-- Entries shown follows --
-- ==== Sys2Proof/Laws/State.lean ====
section
/-! SUPPORT. One lemma per field of State for each update of it, true by `rfl`, and the fields the stages of the commands
leave alone.

Prove a fact about a record update with these lemmas (`simp [genStage]`), never by `rfl` over a stage: to compare two
states by unfolding makes the kernel open the arithmetic of the new field's value. The lemmas are proved `by rfl`, so
`simp` rewrites with them instead of handing the whole chain to the kernel as one definitional equality. -/

namespace Sys2Proof.Machine

/-! ## `reject` -/

@[simp] theorem reject_cfg (e : ErrCode) (s : State) :
    (reject e s).cfg = s.cfg := by rfl
@[simp] theorem reject_status (e : ErrCode) (s : State) :
    (reject e s).status = statusError e := by rfl
@[simp] theorem reject_par (e : ErrCode) (s : State) :
    (reject e s).par = s.par := by rfl
@[simp] theorem reject_coef (e : ErrCode) (s : State) :
    (reject e s).coef = s.coef := by rfl
@[simp] theorem reject_buf (e : ErrCode) (s : State) :
    (reject e s).buf = s.buf := by rfl
@[simp] theorem reject_len (e : ErrCode) (s : State) :
    (reject e s).len = s.len := by rfl
@[simp] theorem reject_delay (e : ErrCode) (s : State) :
    (reject e s).delay = s.delay := by rfl
@[simp] theorem reject_seq (e : ErrCode) (s : State) :
    (reject e s).seq = s.seq := by rfl
@[simp] theorem reject_work (e : ErrCode) (s : State) :
    (reject e s).work = s.work := by rfl
@[simp] theorem reject_draws (e : ErrCode) (s : State) :
    (reject e s).draws = s.draws := by rfl
@[simp] theorem reject_inputs (e : ErrCode) (s : State) :
    (reject e s).inputs = s.inputs := by rfl
@[simp] theorem reject_rdata (e : ErrCode) (s : State) :
    (reject e s).rdata = s.rdata := by rfl

/-! ## `accept` -/

@[simp] theorem accept_cfg (i : Instr) (s : State) :
    (accept i s).cfg = s.cfg := by rfl
@[simp] theorem accept_status (i : Instr) (s : State) :
    (accept i s).status = statusBusy := by rfl
@[simp] theorem accept_par (i : Instr) (s : State) :
    (accept i s).par = s.par := by rfl
@[simp] theorem accept_coef (i : Instr) (s : State) :
    (accept i s).coef = s.coef := by rfl
@[simp] theorem accept_buf (i : Instr) (s : State) :
    (accept i s).buf = s.buf := by rfl
@[simp] theorem accept_len (i : Instr) (s : State) :
    (accept i s).len = s.len := by rfl
@[simp] theorem accept_delay (i : Instr) (s : State) :
    (accept i s).delay = if firstPhase i = .filt then Delay.zero s.cfg.biquadForm else s.delay := by rfl
@[simp] theorem accept_seq (i : Instr) (s : State) :
    (accept i s).seq = { phase := firstPhase i, k := i.operand, i := 0#32, opc := i.opcode, stage := .none } := by rfl
@[simp] theorem accept_work (i : Instr) (s : State) :
    (accept i s).work = takeWork s := by rfl
@[simp] theorem accept_draws (i : Instr) (s : State) :
    (accept i s).draws = s.draws + entriesRead s.len i := by rfl
@[simp] theorem accept_inputs (i : Instr) (s : State) :
    (accept i s).inputs = s.inputs := by rfl
@[simp] theorem accept_rdata (i : Instr) (s : State) :
    (accept i s).rdata = s.rdata := by rfl

/-! ## `complete` -/

@[simp] theorem complete_cfg (s : State) :
    (complete s).cfg = s.cfg := by rfl
@[simp] theorem complete_status (s : State) :
    (complete s).status = statusComplete s.status := by rfl
@[simp] theorem complete_par (s : State) :
    (complete s).par = s.par := by rfl
@[simp] theorem complete_coef (s : State) :
    (complete s).coef = s.work.coef := by rfl
@[simp] theorem complete_buf (s : State) :
    (complete s).buf = s.work.buf := by rfl
@[simp] theorem complete_len (s : State) :
    (complete s).len = s.work.len := by rfl
@[simp] theorem complete_delay (s : State) :
    (complete s).delay = s.delay := by rfl
@[simp] theorem complete_seq (s : State) :
    (complete s).seq = { s.seq with phase := .idle } := by rfl
@[simp] theorem complete_work (s : State) :
    (complete s).work = s.work := by rfl
@[simp] theorem complete_draws (s : State) :
    (complete s).draws = s.draws := by rfl
@[simp] theorem complete_inputs (s : State) :
    (complete s).inputs = s.inputs := by rfl
@[simp] theorem complete_rdata (s : State) :
    (complete s).rdata = s.rdata := by rfl

/-! ## `resetState` -/

@[simp] theorem resetState_cfg (s : State) :
    (resetState s).cfg = s.cfg := by rfl
@[simp] theorem resetState_status (s : State) :
    (resetState s).status = Status.idle := by rfl
@[simp] theorem resetState_par (s : State) :
    (resetState s).par = Params.reset s.cfg := by rfl
@[simp] theorem resetState_coef (s : State) :
    (resetState s).coef = Coef.zero := by rfl
@[simp] theorem resetState_buf (s : State) :
    (resetState s).buf = [] := by rfl
@[simp] theorem resetState_len (s : State) :
    (resetState s).len = 0#32 := by rfl
@[simp] theorem resetState_delay (s : State) :
    (resetState s).delay = Delay.zero s.cfg.biquadForm := by rfl
@[simp] theorem resetState_seq (s : State) :
    (resetState s).seq = Sequencer.reset := by rfl
@[simp] theorem resetState_work (s : State) :
    (resetState s).work = Work.reset := by rfl
@[simp] theorem resetState_draws (s : State) :
    (resetState s).draws = s.draws := by rfl
@[simp] theorem resetState_inputs (s : State) :
    (resetState s).inputs = s.inputs := by rfl
@[simp] theorem resetState_rdata (s : State) :
    (resetState s).rdata = s.rdata := by rfl

/-! ## `storeEntries` -/

@[simp] theorem storeEntries_cfg (vs : List W) (s : State) :
    (storeEntries vs s).cfg = s.cfg := by rfl
@[simp] theorem storeEntries_status (vs : List W) (s : State) :
    (storeEntries vs s).status = s.status := by rfl
@[simp] theorem storeEntries_par (vs : List W) (s : State) :
    (storeEntries vs s).par = s.par := by rfl
@[simp] theorem storeEntries_coef (vs : List W) (s : State) :
    (storeEntries vs s).coef = s.coef := by rfl
@[simp] theorem storeEntries_buf (vs : List W) (s : State) :
    (storeEntries vs s).buf = s.buf := by rfl
@[simp] theorem storeEntries_len (vs : List W) (s : State) :
    (storeEntries vs s).len = s.len := by rfl
@[simp] theorem storeEntries_delay (vs : List W) (s : State) :
    (storeEntries vs s).delay = s.delay := by rfl
@[simp] theorem storeEntries_seq (vs : List W) (s : State) :
    (storeEntries vs s).seq = s.seq := by rfl
@[simp] theorem storeEntries_work (vs : List W) (s : State) :
    (storeEntries vs s).work = { s.work with buf := Memory.writeList s.work.buf 0 vs } := by rfl
@[simp] theorem storeEntries_draws (vs : List W) (s : State) :
    (storeEntries vs s).draws = s.draws := by rfl
@[simp] theorem storeEntries_inputs (vs : List W) (s : State) :
    (storeEntries vs s).inputs = s.inputs := by rfl
@[simp] theorem storeEntries_rdata (vs : List W) (s : State) :
    (storeEntries vs s).rdata = s.rdata := by rfl

/-! ## `storeEntry` -/

@[simp] theorem storeEntry_cfg (j : Nat) (v : W) (s : State) :
    (storeEntry j v s).cfg = s.cfg := by rfl
@[simp] theorem storeEntry_status (j : Nat) (v : W) (s : State) :
    (storeEntry j v s).status = s.status := by rfl
@[simp] theorem storeEntry_par (j : Nat) (v : W) (s : State) :
    (storeEntry j v s).par = s.par := by rfl
@[simp] theorem storeEntry_coef (j : Nat) (v : W) (s : State) :
    (storeEntry j v s).coef = s.coef := by rfl
@[simp] theorem storeEntry_buf (j : Nat) (v : W) (s : State) :
    (storeEntry j v s).buf = s.buf := by rfl
@[simp] theorem storeEntry_len (j : Nat) (v : W) (s : State) :
    (storeEntry j v s).len = s.len := by rfl
@[simp] theorem storeEntry_delay (j : Nat) (v : W) (s : State) :
    (storeEntry j v s).delay = s.delay := by rfl
@[simp] theorem storeEntry_seq (j : Nat) (v : W) (s : State) :
    (storeEntry j v s).seq = s.seq := by rfl
@[simp] theorem storeEntry_work (j : Nat) (v : W) (s : State) :
    (storeEntry j v s).work = { s.work with buf := Memory.write s.work.buf j v } := by rfl
@[simp] theorem storeEntry_draws (j : Nat) (v : W) (s : State) :
    (storeEntry j v s).draws = s.draws := by rfl
@[simp] theorem storeEntry_inputs (j : Nat) (v : W) (s : State) :
    (storeEntry j v s).inputs = s.inputs := by rfl
@[simp] theorem storeEntry_rdata (j : Nat) (v : W) (s : State) :
    (storeEntry j v s).rdata = s.rdata := by rfl

/-! ## `storeLen` -/

@[simp] theorem storeLen_cfg (n : Nat) (s : State) :
    (storeLen n s).cfg = s.cfg := by rfl
@[simp] theorem storeLen_status (n : Nat) (s : State) :
    (storeLen n s).status = s.status := by rfl
@[simp] theorem storeLen_par (n : Nat) (s : State) :
    (storeLen n s).par = s.par := by rfl
@[simp] theorem storeLen_coef (n : Nat) (s : State) :
    (storeLen n s).coef = s.coef := by rfl
@[simp] theorem storeLen_buf (n : Nat) (s : State) :
    (storeLen n s).buf = s.buf := by rfl
@[simp] theorem storeLen_len (n : Nat) (s : State) :
    (storeLen n s).len = s.len := by rfl
@[simp] theorem storeLen_delay (n : Nat) (s : State) :
    (storeLen n s).delay = s.delay := by rfl
@[simp] theorem storeLen_seq (n : Nat) (s : State) :
    (storeLen n s).seq = s.seq := by rfl
@[simp] theorem storeLen_work (n : Nat) (s : State) :
    (storeLen n s).work = { s.work with len := BitVec.ofNat 32 n } := by rfl
@[simp] theorem storeLen_draws (n : Nat) (s : State) :
    (storeLen n s).draws = s.draws := by rfl
@[simp] theorem storeLen_inputs (n : Nat) (s : State) :
    (storeLen n s).inputs = s.inputs := by rfl
@[simp] theorem storeLen_rdata (n : Nat) (s : State) :
    (storeLen n s).rdata = s.rdata := by rfl

/-! ## `storeCoef` -/

@[simp] theorem storeCoef_cfg (c : Coef) (s : State) :
    (storeCoef c s).cfg = s.cfg := by rfl
@[simp] theorem storeCoef_status (c : Coef) (s : State) :
    (storeCoef c s).status = s.status := by rfl
@[simp] theorem storeCoef_par (c : Coef) (s : State) :
    (storeCoef c s).par = s.par := by rfl
@[simp] theorem storeCoef_coef (c : Coef) (s : State) :
    (storeCoef c s).coef = s.coef := by rfl
@[simp] theorem storeCoef_buf (c : Coef) (s : State) :
    (storeCoef c s).buf = s.buf := by rfl
@[simp] theorem storeCoef_len (c : Coef) (s : State) :
    (storeCoef c s).len = s.len := by rfl
@[simp] theorem storeCoef_delay (c : Coef) (s : State) :
    (storeCoef c s).delay = s.delay := by rfl
@[simp] theorem storeCoef_seq (c : Coef) (s : State) :
    (storeCoef c s).seq = s.seq := by rfl
@[simp] theorem storeCoef_work (c : Coef) (s : State) :
    (storeCoef c s).work = { s.work with coef := c } := by rfl
@[simp] theorem storeCoef_draws (c : Coef) (s : State) :
    (storeCoef c s).draws = s.draws := by rfl
@[simp] theorem storeCoef_inputs (c : Coef) (s : State) :
    (storeCoef c s).inputs = s.inputs := by rfl
@[simp] theorem storeCoef_rdata (c : Coef) (s : State) :
    (storeCoef c s).rdata = s.rdata := by rfl

/-! ## `setDelay` -/

@[simp] theorem setDelay_cfg (d : Delay) (s : State) :
    (setDelay d s).cfg = s.cfg := by rfl
@[simp] theorem setDelay_status (d : Delay) (s : State) :
    (setDelay d s).status = s.status := by rfl
@[simp] theorem setDelay_par (d : Delay) (s : State) :
    (setDelay d s).par = s.par := by rfl
@[simp] theorem setDelay_coef (d : Delay) (s : State) :
    (setDelay d s).coef = s.coef := by rfl
@[simp] theorem setDelay_buf (d : Delay) (s : State) :
    (setDelay d s).buf = s.buf := by rfl
@[simp] theorem setDelay_len (d : Delay) (s : State) :
    (setDelay d s).len = s.len := by rfl
@[simp] theorem setDelay_delay (d : Delay) (s : State) :
    (setDelay d s).delay = d := by rfl
@[simp] theorem setDelay_seq (d : Delay) (s : State) :
    (setDelay d s).seq = s.seq := by rfl
@[simp] theorem setDelay_work (d : Delay) (s : State) :
    (setDelay d s).work = s.work := by rfl
@[simp] theorem setDelay_draws (d : Delay) (s : State) :
    (setDelay d s).draws = s.draws := by rfl
@[simp] theorem setDelay_inputs (d : Delay) (s : State) :
    (setDelay d s).inputs = s.inputs := by rfl
@[simp] theorem setDelay_rdata (d : Delay) (s : State) :
    (setDelay d s).rdata = s.rdata := by rfl

/-! ## `setPhase` -/

@[simp] theorem setPhase_cfg (p : Phase) (s : State) :
    (setPhase p s).cfg = s.cfg := by rfl
@[simp] theorem setPhase_status (p : Phase) (s : State) :
    (setPhase p s).status = s.status := by rfl
@[simp] theorem setPhase_par (p : Phase) (s : State) :
    (setPhase p s).par = s.par := by rfl
@[simp] theorem setPhase_coef (p : Phase) (s : State) :
    (setPhase p s).coef = s.coef := by rfl
@[simp] theorem setPhase_buf (p : Phase) (s : State) :
    (setPhase p s).buf = s.buf := by rfl
@[simp] theorem setPhase_len (p : Phase) (s : State) :
    (setPhase p s).len = s.len := by rfl
@[simp] theorem setPhase_delay (p : Phase) (s : State) :
    (setPhase p s).delay = s.delay := by rfl
@[simp] theorem setPhase_seq (p : Phase) (s : State) :
    (setPhase p s).seq = { s.seq with phase := p } := by rfl
@[simp] theorem setPhase_work (p : Phase) (s : State) :
    (setPhase p s).work = s.work := by rfl
@[simp] theorem setPhase_draws (p : Phase) (s : State) :
    (setPhase p s).draws = s.draws := by rfl
@[simp] theorem setPhase_inputs (p : Phase) (s : State) :
    (setPhase p s).inputs = s.inputs := by rfl
@[simp] theorem setPhase_rdata (p : Phase) (s : State) :
    (setPhase p s).rdata = s.rdata := by rfl

/-! ## `setIndex` -/

@[simp] theorem setIndex_cfg (j : BitVec 32) (s : State) :
    (setIndex j s).cfg = s.cfg := by rfl
@[simp] theorem setIndex_status (j : BitVec 32) (s : State) :
    (setIndex j s).status = s.status := by rfl
@[simp] theorem setIndex_par (j : BitVec 32) (s : State) :
    (setIndex j s).par = s.par := by rfl
@[simp] theorem setIndex_coef (j : BitVec 32) (s : State) :
    (setIndex j s).coef = s.coef := by rfl
@[simp] theorem setIndex_buf (j : BitVec 32) (s : State) :
    (setIndex j s).buf = s.buf := by rfl
@[simp] theorem setIndex_len (j : BitVec 32) (s : State) :
    (setIndex j s).len = s.len := by rfl
@[simp] theorem setIndex_delay (j : BitVec 32) (s : State) :
    (setIndex j s).delay = s.delay := by rfl
@[simp] theorem setIndex_seq (j : BitVec 32) (s : State) :
    (setIndex j s).seq = { s.seq with i := j } := by rfl
@[simp] theorem setIndex_work (j : BitVec 32) (s : State) :
    (setIndex j s).work = s.work := by rfl
@[simp] theorem setIndex_draws (j : BitVec 32) (s : State) :
    (setIndex j s).draws = s.draws := by rfl
@[simp] theorem setIndex_inputs (j : BitVec 32) (s : State) :
    (setIndex j s).inputs = s.inputs := by rfl
@[simp] theorem setIndex_rdata (j : BitVec 32) (s : State) :
    (setIndex j s).rdata = s.rdata := by rfl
-- Entries shown concluded --
● Your instructions
Both the first line of the data above and the line with "(accept i s).par = s.par := by rfl" must be included; please return exactly those lines and the ones between them.

● Expected answer
-- ==== Sys2Proof/Laws/State.lean ====
section
/-! SUPPORT. One lemma per field of State for each update of it, true by `rfl`, and the fields the stages of the commands
leave alone.

Prove a fact about a record update with these lemmas (`simp [genStage]`), never by `rfl` over a stage: to compare two
states by unfolding makes the kernel open the arithmetic of the new field's value. The lemmas are proved `by rfl`, so
`simp` rewrites with them instead of handing the whole chain to the kernel as one definitional equality. -/

namespace Sys2Proof.Machine

/-! ## `reject` -/

@[simp] theorem reject_cfg (e : ErrCode) (s : State) :
    (reject e s).cfg = s.cfg := by rfl
@[simp] theorem reject_status (e : ErrCode) (s : State) :
    (reject e s).status = statusError e := by rfl
@[simp] theorem reject_par (e : ErrCode) (s : State) :
    (reject e s).par = s.par := by rfl
@[simp] theorem reject_coef (e : ErrCode) (s : State) :
    (reject e s).coef = s.coef := by rfl
@[simp] theorem reject_buf (e : ErrCode) (s : State) :
    (reject e s).buf = s.buf := by rfl
@[simp] theorem reject_len (e : ErrCode) (s : State) :
    (reject e s).len = s.len := by rfl
@[simp] theorem reject_delay (e : ErrCode) (s : State) :
    (reject e s).delay = s.delay := by rfl
@[simp] theorem reject_seq (e : ErrCode) (s : State) :
    (reject e s).seq = s.seq := by rfl
@[simp] theorem reject_work (e : ErrCode) (s : State) :
    (reject e s).work = s.work := by rfl
@[simp] theorem reject_draws (e : ErrCode) (s : State) :
    (reject e s).draws = s.draws := by rfl
@[simp] theorem reject_inputs (e : ErrCode) (s : State) :
    (reject e s).inputs = s.inputs := by rfl
@[simp] theorem reject_rdata (e : ErrCode) (s : State) :
    (reject e s).rdata = s.rdata := by rfl

/-! ## `accept` -/

@[simp] theorem accept_cfg (i : Instr) (s : State) :
    (accept i s).cfg = s.cfg := by rfl
@[simp] theorem accept_status (i : Instr) (s : State) :
    (accept i s).status = statusBusy := by rfl
@[simp] theorem accept_par (i : Instr) (s : State) :
    (accept i s).par = s.par := by rfl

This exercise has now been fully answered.